Stored data entries
-- ==== Sys2Proof/Syntax.lean ====
section
/-! DEFINITION. The operations of the block, one constructor per row of spec/opcode_table.json (30_encoding.md R72), the
operand bundle (R74), requests and ports (R70, R76), frames (10_state.md R30) and the pseudo-instructions (R79). -/

namespace Sys2Proof

/-- The two request ports (R76). -/
inductive Port where
  /-- used by agent P; admits only FIFO.PUSH -/
  | producer
  /-- used by agent Q; admits every other operation -/
  | consumer
deriving DecidableEq, Repr

/-- The operations, in the order of R72's table. A byte operand is the word's `DATA` (R73); the operands of the FRAME and
TX units come in the request's bundle (R74). -/
inductive Instr where
  | crchReset
  | crchUpdate (d : Byte)
  | crchFinalize
  | crcfReset
  | crcfUpdate (d : Byte)
  | crcfFinalize
  | fifoPush (d : Byte)
  | fifoPop
  | fifoAvailable
  | rxReset
  | rxHandleByte (d : Byte)
  | guardCrc
  | guardAddr
  | frameUpdateCrc
  | txSend
deriving DecidableEq, Repr

/-- The contents of a byte-indexed space (20_memory.md R50): the bytes written so far, by rising index. A
byte that is not listed has not been written (see Machine/Ops.lean, Memory.load). -/
abbrev Memory := List Host.Cell

/-- A frame value (R30). `fCrc` holds `8·FCRC_BYTES` bits; where that is 8, the low 8. -/
structure Frame where
  src : Addr
  dst : Addr
  cmd : Cmd
  payloadLen : PayloadLen
  payload : Memory
  hCrc : Byte
  fCrc : Word
deriving DecidableEq, Repr

/-- The frame whose fields are zero and whose payload bytes nothing has written. -/
def Frame.blank : Frame :=
  { src := 0, dst := 0, cmd := 0, payloadLen := 0, payload := [], hCrc := 0, fCrc := 0 }

/-- The operand bundle (R74): the `FRAME`, `FRAME?` and `ADDR` operands. An operation reads the parts its row names and
ignores the others. -/
structure Bundle where
  frame : Frame
  frameOpt : Option Frame
  addr : Addr
deriving DecidableEq, Repr

/-- The bundle of a request that needs none. -/
def Bundle.blank : Bundle := { frame := Frame.blank, frameOpt := none, addr := 0 }

/-- An operation request (R70): a 16-bit operation word and its operand bundle. -/
structure Request where
  word : Half
  bundle : Bundle
deriving DecidableEq, Repr

/-- The pseudo-instructions of R79. -/
inductive Pseudo where
  | crchUpdateSeq (bytes : List Byte)
  | crcfUpdateSeq (bytes : List Byte)
  | crchCompute (bytes : List Byte)
  | crcfCompute (bytes : List Byte)
  | rxFeed (bytes : List Byte)
  | guardBoth (f : Option Frame) (a : Addr)
deriving DecidableEq, Repr

/-- The operands a program line gives its operation beside the byte in `DATA` (R74, R79). -/
inductive LineOperands where
  /-- none: the operation's row names no bundle -/
  | plain
  /-- a `FRAME?` the line writes -/
  | frameOpt (f : Option Frame)
  /-- the `FRAME?` the line before returned, and an `ADDR` -/
  | lastResult (a : Addr)
deriving DecidableEq, Repr

/-- A line of a host program: one operation with its operands (R79). -/
structure Line where
  op : Instr
  operands : LineOperands
deriving DecidableEq, Repr

end Sys2Proof
end

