/-- A push stores behind the held bytes, so each of them stays where it is. -/
theorem push_inv (d : Byte) (h : s.Inv) : (s.push d).Inv := by
  obtain ⟨-, hpush⟩ | ⟨hroom, hpush⟩ := push_cases s d <;> rw [hpush]
  · exact reply_inv _ _ _ h
  refine reply_inv _ _ _ { h with
    ring_wf := Memory.store_wf d h.ring_wf (cursor_lt s.posIn)
    slots_written := fun j hj => ?slots
    phase_ok := phaseOk_push d hroom h.phase_ok }
  rw [held_push _ hroom] at hj
  change ((s.ring.store s.posIn.toNat d).read? (s.slotAt j)).isSome
  obtain hj | rfl := Nat.lt_succ_iff_lt_or_eq.1 hj
  · rw [Memory.read?_store_other _ _ (slotAt_ne_posIn hj)]
    exact h.slots_written j hj
  · rw [slotAt_held, Memory.read?_store_same]
    rfl

/-- A pop frees the slot of the oldest byte; the others move up by one. -/
theorem popEnd_inv (b : Byte) (h : s.Inv) (hidle : s.qPhase = .idle) (hpos : 0 < s.held) : (s.popEnd b).Inv := by
  have hheld := held_pop hpos
  unfold State.popEnd
  rw [nextCursor_eq]
  refine reply_inv _ _ _ { h with slots_written := fun j hj => ?slots, phase_ok := ?phase }
  case slots =>
    rw [slotAt_pop]
    exact h.slots_written (j + 1) (by omega)
  case phase => simp only [State.PhaseOk, hidle]

theorem pop_inv (h : s.Inv) (hidle : s.qPhase = .idle) : s.pop.Inv := by
  obtain ⟨-, hpop⟩ | ⟨hpos, hpop⟩ := pop_cases s <;> rw [hpop]
  · exact reply_inv _ _ _ h
  · exact popEnd_inv _ h hidle hpos

/-- Each micro-step finds of the FIFO what the next one needs (20_memory.md R57, R58). -/
theorem microStep_inv (h : s.Inv) (hbusy : s.txBusy = false) : s.microStep.Inv := by
  have hok := h.phase_ok
  unfold State.PhaseOk at hok
  unfold State.microStep
  split <;> rename_i hphase <;> rw [hphase] at hok
  case h_1 => exact h
  case h_2 p =>
    split
    case isTrue => exact reply_inv _ _ _ (idle_inv h)
    case isFalse hempty =>
      have hseen : State.held { s with posIn := p } ≠ 0 := mt (fifoEmpty_iff_held _).2 hempty
      exact phase_inv h hbusy ((Nat.pos_of_ne_zero hseen).trans_le hok)
  case h_3 => exact phase_inv h hbusy ⟨hok, rfl⟩
  case h_4 b => exact popEnd_inv b (idle_inv h) rfl hok.1
  case h_5 => exact reply_inv _ _ _ (idle_inv h)

/-! ### The serializer -/

theorem sendClear_inv (h : s.Inv) : s.sendClear.Inv :=
  { h with tx_clear := fun _ => ⟨rfl, rfl⟩, tx_progress := fun hbusy => absurd hbusy Bool.false_ne_true }

/-- A payload length of 255 gives the longest frame of a generation. -/
theorem wireLength_le_max (c : Config) (len : PayloadLen) : wireLength c len ≤ wireLength c 255 := by
  have hlen := payloadLen_lt len
  have hmax : (255 : PayloadLen).toNat = 255 := rfl
  rw [wireLength, wireLength, hmax]
  omega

**How to complete this task**
All the lines above should appear again in the answer, exactly as written.

**Reply to the exercise**
-- ==== Sys2Proof/Syntax.lean ====
section
/-! DEFINITION. The operations of the block, one constructor per row of spec/opcode_table.json (30_encoding.md R72), the
operand bundle (R74), requests and ports (R70, R76), frames (10_state.md R30) and the pseudo-instructions (R79). -/

namespace Sys2Proof

/-- The two request ports (R76). -/
inductive Port where
  /-- used by agent P; admits only FIFO.PUSH -/
  | producer
  /-- used by agent Q; admits every other operation -/
  | consumer
deriving DecidableEq, Repr

/-- The operations, in the order of R72's table. A byte operand is the word's `DATA` (R73); the operands of the FRAME and
TX units come in the request's bundle (R74). -/
inductive Instr where
  | crchReset
  | crchUpdate (d : Byte)
  | crchFinalize
  | crcfReset
  | crcfUpdate (d : Byte)
  | crcfFinalize
  | fifoPush (d : Byte)
  | fifoPop
  | fifoAvailable
  | rxReset
  | rxHandleByte (d : Byte)
  | guardCrc
  | guardAddr
  | frameUpdateCrc
  | txSend
deriving DecidableEq, Repr

/-- The contents of a byte-indexed space (20_memory.md R50): the bytes written so far, by rising index. A
byte that is not listed has not been written (see Machine/Ops.lean, Memory.load). -/
abbrev Memory := List Host.Cell

/-- A frame value (R30). `fCrc` holds `8·FCRC_BYTES` bits; where that is 8, the low 8. -/
structure Frame where
  src : Addr
  dst : Addr
  cmd : Cmd
  payloadLen : PayloadLen
  payload : Memory
  hCrc : Byte
  fCrc : Word
deriving DecidableEq, Repr

/-- The frame whose fields are zero and whose payload bytes nothing has written. -/
def Frame.blank : Frame :=
  { src := 0, dst := 0, cmd := 0, payloadLen := 0, payload := [], hCrc := 0, fCrc := 0 }

/-- The operand bundle (R74): the `FRAME`, `FRAME?` and `ADDR` operands. An operation reads the parts its row names and
ignores the others. -/
structure Bundle where
  frame : Frame
  frameOpt : Option Frame
  addr : Addr
deriving DecidableEq, Repr

/-- The bundle of a request that needs none. -/
def Bundle.blank : Bundle := { frame := Frame.blank, frameOpt := none, addr := 0 }

/-- An operation request (R70): a 16-bit operation word and its operand bundle. -/
structure Request where
  word : Half
  bundle : Bundle
deriving DecidableEq, Repr

/-- The pseudo-instructions of R79. -/
inductive Pseudo where
  | crchUpdateSeq (bytes : List Byte)
  | crcfUpdateSeq (bytes : List Byte)
  | crchCompute (bytes : List Byte)
  | crcfCompute (bytes : List Byte)
  | rxFeed (bytes : List Byte)
  | guardBoth (f : Option Frame) (a : Addr)
deriving DecidableEq, Repr

/-- The operands a program line gives its operation beside the byte in `DATA` (R74, R79). -/
inductive LineOperands where
  /-- none: the operation's row names no bundle -/
  | plain
  /-- a `FRAME?` the line writes -/
  | frameOpt (f : Option Frame)
  /-- the `FRAME?` the line before returned, and an `ADDR` -/
  | lastResult (a : Addr)
deriving DecidableEq, Repr

/-- A line of a host program: one operation with its operands (R79). -/
structure Line where
  op : Instr
  operands : LineOperands
deriving DecidableEq, Repr

end Sys2Proof
end

/-- A push stores behind the held bytes, so each of them stays where it is. -/
theorem push_inv (d : Byte) (h : s.Inv) : (s.push d).Inv := by
  obtain ⟨-, hpush⟩ | ⟨hroom, hpush⟩ := push_cases s d <;> rw [hpush]
  · exact reply_inv _ _ _ h
  refine reply_inv _ _ _ { h with
    ring_wf := Memory.store_wf d h.ring_wf (cursor_lt s.posIn)
    slots_written := fun j hj => ?slots
    phase_ok := phaseOk_push d hroom h.phase_ok }
  rw [held_push _ hroom] at hj
  change ((s.ring.store s.posIn.toNat d).read? (s.slotAt j)).isSome
  obtain hj | rfl := Nat.lt_succ_iff_lt_or_eq.1 hj
  · rw [Memory.read?_store_other _ _ (slotAt_ne_posIn hj)]
    exact h.slots_written j hj
  · rw [slotAt_held, Memory.read?_store_same]
    rfl

/-- A pop frees the slot of the oldest byte; the others move up by one. -/
theorem popEnd_inv (b : Byte) (h : s.Inv) (hidle : s.qPhase = .idle) (hpos : 0 < s.held) : (s.popEnd b).Inv := by
  have hheld := held_pop hpos
  unfold State.popEnd
  rw [nextCursor_eq]
  refine reply_inv _ _ _ { h with slots_written := fun j hj => ?slots, phase_ok := ?phase }
  case slots =>
    rw [slotAt_pop]
    exact h.slots_written (j + 1) (by omega)
  case phase => simp only [State.PhaseOk, hidle]

theorem pop_inv (h : s.Inv) (hidle : s.qPhase = .idle) : s.pop.Inv := by
  obtain ⟨-, hpop⟩ | ⟨hpos, hpop⟩ := pop_cases s <;> rw [hpop]
  · exact reply_inv _ _ _ h
  · exact popEnd_inv _ h hidle hpos

/-- Each micro-step finds of the FIFO what the next one needs (20_memory.md R57, R58). -/
theorem microStep_inv (h : s.Inv) (hbusy : s.txBusy = false) : s.microStep.Inv := by
  have hok := h.phase_ok
  unfold State.PhaseOk at hok
  unfold State.microStep
  split <;> rename_i hphase <;> rw [hphase] at hok
  case h_1 => exact h
  case h_2 p =>
    split
    case isTrue => exact reply_inv _ _ _ (idle_inv h)
    case isFalse hempty =>
      have hseen : State.held { s with posIn := p } ≠ 0 := mt (fifoEmpty_iff_held _).2 hempty
      exact phase_inv h hbusy ((Nat.pos_of_ne_zero hseen).trans_le hok)
  case h_3 => exact phase_inv h hbusy ⟨hok, rfl⟩
  case h_4 b => exact popEnd_inv b (idle_inv h) rfl hok.1
  case h_5 => exact reply_inv _ _ _ (idle_inv h)

/-! ### The serializer -/

theorem sendClear_inv (h : s.Inv) : s.sendClear.Inv :=
  { h with tx_clear := fun _ => ⟨rfl, rfl⟩, tx_progress := fun hbusy => absurd hbusy Bool.false_ne_true }

/-- A payload length of 255 gives the longest frame of a generation. -/
theorem wireLength_le_max (c : Config) (len : PayloadLen) : wireLength c len ≤ wireLength c 255 := by
  have hlen := payloadLen_lt len
  have hmax : (255 : PayloadLen).toNat = 255 := rfl
  rw [wireLength, wireLength, hmax]
  omega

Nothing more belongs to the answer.